Segundo Tonia, muitos aposentados relataram que foram filiados a outras entidades sem autorização, descobrindo o problema apenas quando tentavam usar os serviços do sindicato. “Tudo começou com os sócios reclamando, não do sindicato, mas de que estavam sendo abordados por outras entidades. A pessoa ia utilizar a farmácia do Sindnapi e quando chegava lá ele não era mais sócio, ele estava filiado a outra instituição. Teve até diretor que deixou de ser sócio e foi para uma associação desconhecida e ele não assinou nada”, relatou. Ela disse ainda que, em 2023, pediu que o tema fosse discutido em reunião do conselho, mas isso não aconteceu. A Polícia Federal apurou que, entre 2019 e 2024, os descontos associativos em folha de pagamento cresceram 77 vezes, passando de 18,6 mil para 1,4 milhão.

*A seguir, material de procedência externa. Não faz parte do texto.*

theorem Acted.handler {u t : State} (h : Acted u t) : (t.row u.cur).handler = (u.row u.cur).handler := by
  rw [← Row.still_handler, h.row, Row.still_handler]

section
variable {s : State} {g : Guard} (hq : (s.row s.cur).Quiet) (hh : (s.row s.cur).handler = true)
include hq hh

theorem raises_priv_scalar (hg : (s.row s.cur).guardQ g = true) (off : BitVec 33) (a : SReg) (code : BitVec 16) :
    ∀ i ∈ [Instr.join g off, .loops g off, .call g off, .ret g, .jmprCall g a, .trap g code, .idem g a, .idend g, .yield g],
      Raises i s cPriv 0 := by
  have hpriv {i : Instr} {p : Plan} {body : State → Nat → Row → Res} (he : exec i s = issueQ p g body s) (hp : p.priv = true)
      (hl : p.illegal (s.row s.cur) = false) (hr : (s.row s.cur).badReg (p.regs ++ p.regsOf (s.row s.cur)) = none) :
      Raises i s cPriv 0 := raises_priv (go := fun r => r.guardQ g) he hq hh hg hp hl hr
  simp only [List.forall_mem_cons, List.not_mem_nil, false_implies, implies_true, and_true]
  refine ⟨hpriv (show exec (.join g off) s = execJoin g off s from rfl) ?_ ?_ ?_,
    hpriv (show exec (.loops g off) s = execLoops g off s from rfl) ?_ ?_ ?_,
    hpriv (show exec (.call g off) s = execCall g off s from rfl) ?_ ?_ ?_,
    hpriv (show exec (.ret g) s = execRet g s from rfl) ?_ ?_ ?_,
    hpriv (show exec (.jmprCall g a) s = execJmprCall g a s from rfl) ?_ ?_ ?_,
    hpriv (show exec (.trap g code) s = execTrap g code s from rfl) ?_ ?_ ?_,
    hpriv (show exec (.idem g a) s = execIdem g a s from rfl) ?_ ?_ ?_,
    hpriv (show exec (.idend g) s = execIdend g s from rfl) ?_ ?_ ?_,
    hpriv (show exec (.yield g) s = execYield g s from rfl) ?_ ?_ ?_⟩ <;> rfl

theorem raises_priv_lanes (hg : (s.row s.cur).anyActs g = true) (p pa : PReg) (neg : Bool) (off : BitVec 33) :
    ∀ i ∈ [Instr.brv g p neg off, .brk g p neg, .cont g p neg, .lexit g, .emset g pa], Raises i s cPriv 0 := by
  have hpriv {i : Instr} {p : Plan} {body : State → Nat → Row → Res} (he : exec i s = issueL p g body s) (hp : p.priv = true)
      (hl : p.illegal (s.row s.cur) = false) (hr : (s.row s.cur).badReg (p.regs ++ p.regsOf (s.row s.cur)) = none) :
      Raises i s cPriv 0 := raises_priv (go := fun r => r.anyActs g) he hq hh hg hp hl hr
  simp only [List.forall_mem_cons, List.not_mem_nil, false_implies, implies_true, and_true]
  refine ⟨hpriv (show exec (.brv g p neg off) s = execBrv g p neg off s from rfl) ?_ ?_ ?_,
    hpriv (show exec (.brk g p neg) s = leaveLoop g p neg (fun m t => { t with park := t.park ||| m }) s from rfl) ?_ ?_ ?_,
    hpriv (show exec (.cont g p neg) s = leaveLoop g p neg (fun m t => { t with wait := t.wait ||| m }) s from rfl) ?_ ?_ ?_,
    hpriv (show exec (.lexit g) s = execLexit g s from rfl) ?_ ?_ ?_,
    hpriv (show exec (.emset g pa) s = execEmset g pa s from rfl) ?_ ?_ ?_⟩ <;> rfl

theorem emsetAll_raises_priv (hm : (s.row s.cur).guardMask g ≠ 0) : Raises (.emsetAll g) s cPriv 0 :=
  have he : exec (.emsetAll g) s = execEmsetAll g s := rfl
  raises_priv he hq hh (bne_iff_ne.2 hm) rfl rfl rfl

/-- A branch is not refused: it leaves the row in its handler. -/
theorem br_keeps_handler (hg : (s.row s.cur).guardQ g = true) (off : BitVec 33) :
    ∃ t, exec (.br g .always 0 off) s = .next t ∧ (t.row s.cur).handler = true := by
  obtain ⟨t, ht, hacted, -⟩ := br_taken (c := .always) (p := 0) off ⟨hq, hg⟩ rfl
  exact ⟨t, ht, hacted.handler.trans hh⟩

end

/-- Settles O30: entry and failure are the two cases of `State.trap`, the refused words have `priv` in their plans, and a deferred
trap merges, is kept or is lost. -/
theorem trapEntry : Obligations.TrapEntry := by
  refine ⟨fun s n m c x e k => ⟨fun hm => trap_row_ne s c x e k hm, fun a => trap_byte s n c x e k a, fun hh => ?_, fun hh => ?_⟩,
    fun s g p neg off a code pa hq hh => ⟨fun hg => raises_priv_scalar hq hh hg off a code,
      fun hg => raises_priv_lanes hq hh hg p pa neg off, emsetAll_raises_priv hq hh, fun hg => br_keeps_handler hq hh hg off⟩,
    fun s n c x => ⟨defer_merged, fun hx hl => ?_, fun hx hl => ?_⟩⟩
  · rw [trap_row_normal s n c x e k hh, trap_dev_normal s n c x e k hh]
    exact ⟨rfl, rfl, rfl, rfl, rfl, rfl, rfl, rfl, rfl, rfl, rfl, rfl, rfl, rfl, rfl, rfl⟩
  · rw [trap_handler hh c x e k, State.raise, modDev_row, setRow_row_same]
    exact ⟨rfl, rfl, rfl, rfl, hh, rfl, rfl, rfl⟩
  · rw [defer_kept hx hl]
    exact ⟨setRow_row_same _ _ _, fun m hm => setRow_row_ne _ _ hm, rfl⟩
  · rw [defer_lost hx hl]
    exact ⟨fun _ => rfl, rfl⟩

end Sys2Proof.Machine
end

section
/-! SUPPORT. A wave's instructions (R329, R330): TARG, and the two words that end a row thread. -/

namespace Sys2Proof.Machine

/-- A body after which the row stops or retires. -/
theorem ComesTo.halts {i : Instr} {s u : State} (k : Nat) (h : ComesTo i s (.halt { u with drawn := k })) (hu : u.cur = s.cur) :
    Completes i s u := by
  obtain ⟨units, cycles, he⟩ := h
  obtain ⟨t, ht, hacted⟩ := settle_halt { u with drawn := k } s.cur units cycles (s.row s.cur).arm.clause.y hu
  exact ⟨t, he.trans ht, hacted.drawn⟩

/-! ### TARG -/

/-- What stands before TARG's body. -/
def targPlan (d : VReg) : Plan :=
  { regs := [d.toNat], nest := true, hold := fun r => r.pool.isSome && r.holdV d.toNat, cycles := Row.passes }

/-- Where TARG acts: in a row that is not a pool row, wherever its guard holds. -/
def targActs (g : Guard) (r : Row) : Bool := if r.pool.isNone then (List.range r.L).any (r.guardL g) else r.anyActs g

/-- TARG's effect, or its trap. -/
def targBody (g : Guard) (d : VReg) (k : BitVec 4) (s : State) (n : Nat) (v : Row) : Res :=
  if v.pool.isNone then .trap cProt 0 s
  else .done (s.modRow n (fun r => r.setLanes d.toNat (v.actLanes g) (fun l => (tget .zero v.taskBuf l).word k.toNat)))

theorem exec_targ (g : Guard) (d : VReg) (k : BitVec 4) (s : State) :
    exec (.targ g d k) s = issueWord (targPlan d) (targActs g) (targBody g d k) s := rfl

theorem exec_tend (g : Guard) (s : State) : exec (.tend g) s = execTend g s := rfl
theorem exec_exit (g : Guard) (s : State) : exec (.exit g) s = execExit g s := rfl

section
variable {s : State} {g : Guard} (hq : (s.row s.cur).Quiet) (ho : (s.row s.cur).outside)
include hq ho

theorem targPlan_clear {d : VReg} (hr : (s.row s.cur).Has [d.toNat]) : (targPlan d).Clear (s.row s.cur) :=
  ⟨rfl, Row.Has.badReg (l := [d.toNat] ++ []) hr, ho.nest, rfl, by simp [targPlan, hq.holdV], rfl⟩

theorem targ_comesTo {d : VReg} (k : BitVec 4) (hr : (s.row s.cur).Has [d.toNat]) (hg : targActs g (s.row s.cur) = true) :
    ComesTo (.targ g d k) s (targBody g d k s.draw s.cur (s.row s.cur)) :=
  comesTo_issueWord (exec_targ g d k s) hq (targPlan_clear hq ho hr) hg

/-- In a pool row TARG writes the word of each acting lane's record. -/
theorem targ_writes {d : VReg} (k : BitVec 4) (hr : (s.row s.cur).Has [d.toNat]) (hp : (s.row s.cur).pool.isNone = false)
    (hg : (s.row s.cur).anyActs g = true) :
    WritesV (.targ g d k) s s d.toNat
      ((s.row s.cur).inActs g (fun l => (tget .zero (s.row s.cur).taskBuf l).word k.toNat)) := by
  have hcome := targ_comesTo hq ho k hr (g := g) (by rw [targActs, hp, if_neg Bool.false_ne_true, hg])
  rw [targBody, hp, if_neg Bool.false_ne_true] at hcome
  exact WritesV.lanes (hcome.completes (s.drawn + 1) rfl)

theorem targ_idle {d : VReg} (k : BitVec 4) (hr : (s.row s.cur).Has [d.toNat]) (hp : (s.row s.cur).pool.isNone = false)
    (hg : (s.row s.cur).anyActs g = false) : Completes (.targ g d k) s s := by
  obtain ⟨t, ht, hacted⟩ := issueWord_idle (body := targBody g d k) (targPlan_clear hq ho hr).legal
    (targPlan_clear hq ho hr).regs (go := targActs g) (s := s)
    (by rw [hq.view, targActs, hp, if_neg Bool.false_ne_true, hg])
  exact ⟨t, (exec_targ g d k s).trans ht, hacted⟩

/-- In another row TARG traps wherever its guard holds, whatever em holds (R329). -/
theorem targ_raises {d : VReg} (k : BitVec 4) (hr : (s.row s.cur).Has [d.toNat]) (hp : (s.row s.cur).pool.isNone = true)
    (hg : ∃ l, l < (s.row s.cur).L ∧ (s.row s.cur).guardL g l = true) : Raises (.targ g d k) s cProt 0 := by
  obtain ⟨l, hl, hgl⟩ := hg
  have hcome := targ_comesTo hq ho k hr (g := g)
    (by rw [targActs, if_pos hp]; exact List.any_eq_true.2 ⟨l, List.mem_range.2 hl, hgl⟩)
  rw [targBody, if_pos hp] at hcome
  exact hcome.raises

/-! ### TEND and EXIT -/

theorem exit_completes (hg : (s.row s.cur).guardQ g = true) :
    Completes (.exit g) s (s.now (fun r => (r.exitLanes (laneMask r.L)).retiring)) := by
  have he := exec_exit g s
  unfold execExit at he
  exact (comesTo_issueQ he ⟨hq, hg⟩ ⟨rfl, rfl, ho.nest, rfl, rfl, rfl⟩ rfl).halts (s.drawn + 1) rfl

theorem tend_comesTo (hg : (s.row s.cur).guardQ g = true) : ComesTo (.tend g) s
    (if (s.row s.cur).pool.isNone then .trap cProt 0 s.draw
     else .halt (s.draw.modRow s.cur (fun r => (r.exitLanes (laneMask r.L)).retiring))) := by
  have he := exec_tend g s
  unfold execTend at he
  exact comesTo_issueQ he ⟨hq, hg⟩ ⟨rfl, rfl, ho.nest, rfl, rfl, rfl⟩ rfl

theorem tend_completes (hg : (s.row s.cur).guardQ g = true) (hp : (s.row s.cur).pool.isNone = false) :
    Completes (.tend g) s (s.now (fun r => (r.exitLanes (laneMask r.L)).retiring)) := by
  have hcome := tend_comesTo hq ho hg
  rw [hp, if_neg Bool.false_ne_true] at hcome
  exact hcome.halts (s.drawn + 1) rfl

theorem tend_raises (hg : (s.row s.cur).guardQ g = true) (hp : (s.row s.cur).pool.isNone = true) :
    Raises (.tend g) s cProt 0 := by
  have hcome := tend_comesTo hq ho hg
  rw [if_pos hp] at hcome
  exact hcome.raises

end

/-- Settles O49: each word by the outcome of its body, in a pool row and in another. -/
theorem waveInstructions : Obligations.WaveInstructions := by
  intro s g d k hq ho _ hr r
  have hin (hp : r.pool ≠ none) : r.pool.isNone = false := Option.isNone_eq_false_iff.2 (Option.isSome_iff_ne_none.2 hp)
  have hout (hp : r.pool = none) : r.pool.isNone = true := Option.isNone_iff_eq_none.2 hp
  refine ⟨fun hp hg => targ_writes hq ho k hr (hin hp) hg, fun hp hg => targ_idle hq ho k hr (hin hp) hg,
    fun hp hg => targ_raises hq ho k hr (hout hp) hg, fun hg => ⟨fun hp => ?_, fun hp => tend_raises hq ho hg (hout hp)⟩⟩
  simp only [List.forall_mem_cons, List.not_mem_nil, false_implies, implies_true, and_true]
  exact ⟨tend_completes hq ho hg (hin hp), exit_completes hq ho hg⟩

end Sys2Proof.Machine
end

section
/-! SUPPORT. The end of a clause in handler mode (R99): issue stays with the arm that trapped whatever y holds, which refutes
O32. -/

namespace Sys2Proof.Machine

/-- A word that passes on leaves its row advanced. -/
theorem ComesTo.done_row {i : Instr} {s w : State} (h : ComesTo i s (.done w)) :
    ∃ t, exec i s = .next t ∧ t.row s.cur = ((w.row s.cur).paid.advance).ready := by
  obtain ⟨units, cycles, he⟩ := h
  refine ⟨_, he, ?_⟩
  rw [modRow_row_same, charge_row_same]

theorem nop_comesTo {s : State} (g : Guard) (hq : (s.row s.cur).Quiet) : ComesTo (.nop g) s (.done s.draw) :=
  have he : exec (.nop g) s = execNop g s := rfl
  comesTo_issueAll he hq (Plan.clear_default _) rfl

/-- An arm at the one word of a clause with y set. -/
def lastWord : Arm := { Arm.reset with pc := 8, clause := { Clause.none with y := true, words := [0] } }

O relator da CPMI, deputado Alfredo Gaspar (União-AL), questionou o crescimento do número de associados do Sindnapi após a parceria com a corretora CMG, ligada ao Banco BMG, iniciada em 2019. Segundo ele, os descontos automáticos aumentaram rapidamente e a entidade teria arrecadado cerca de R$ 600 milhões. “O sindicato estava estagnado, perdendo filiados e procuraram uma metodologia para inverter essa curva. Aí a vida do Sindnapi se encontrou com a vida do BMG... De 2008 até 2020 temos um parâmetro muito similar de descontos associativos. Aí em 2020 ele começa a crescer num ritmo alucinado, sai de 145 mil associados para 366 mil em 2023”, afirmou Gaspar. Tonia negou qualquer fraude. “O sindicato vive de mensalidade associativa. O sindicato nunca fraudou fichas ou documentos de aposentados ou de pensionistas para ter esses sócios dentro do sindicato”, respondeu.

Tonia também foi questionada sobre repasses a familiares, que, segundo o relator, teriam recebido mais de R$ 20 milhões por meio de consultorias prestadas ao sindicato. Ela rebateu dizendo que os serviços foram realizados de forma legítima e criticou a tentativa de desmoralizá-la. “Vocês estão matando o mensageiro... tiram do cidadão a coragem de denunciar a corrupção. Vocês colocam não sei quantos milhões, mas a minha família trabalhou. Trabalhava dez, onze horas por dia. Fico muito indignada de verdade quando querem jogar sobre mim a pecha de que sou safada, ladra, de que eu roubei. Eu não vou admitir”, afirmou. Um habeas corpus concedido pelo ministro Alexandre de Moraes, do Supremo Tribunal Federal (STF), garantiu a Tonia o direito de não responder a perguntas que pudessem incriminá-la. Na mesma sessão, também estava previsto o depoimento de Felipe Macedo Gomes, ex-presidente da Amar Brasil Clube de Benefícios, investigado por um esquema que teria movimentado R$ 1,1 bilhão em descontos indevidos no INSS entre 2022 e 2024.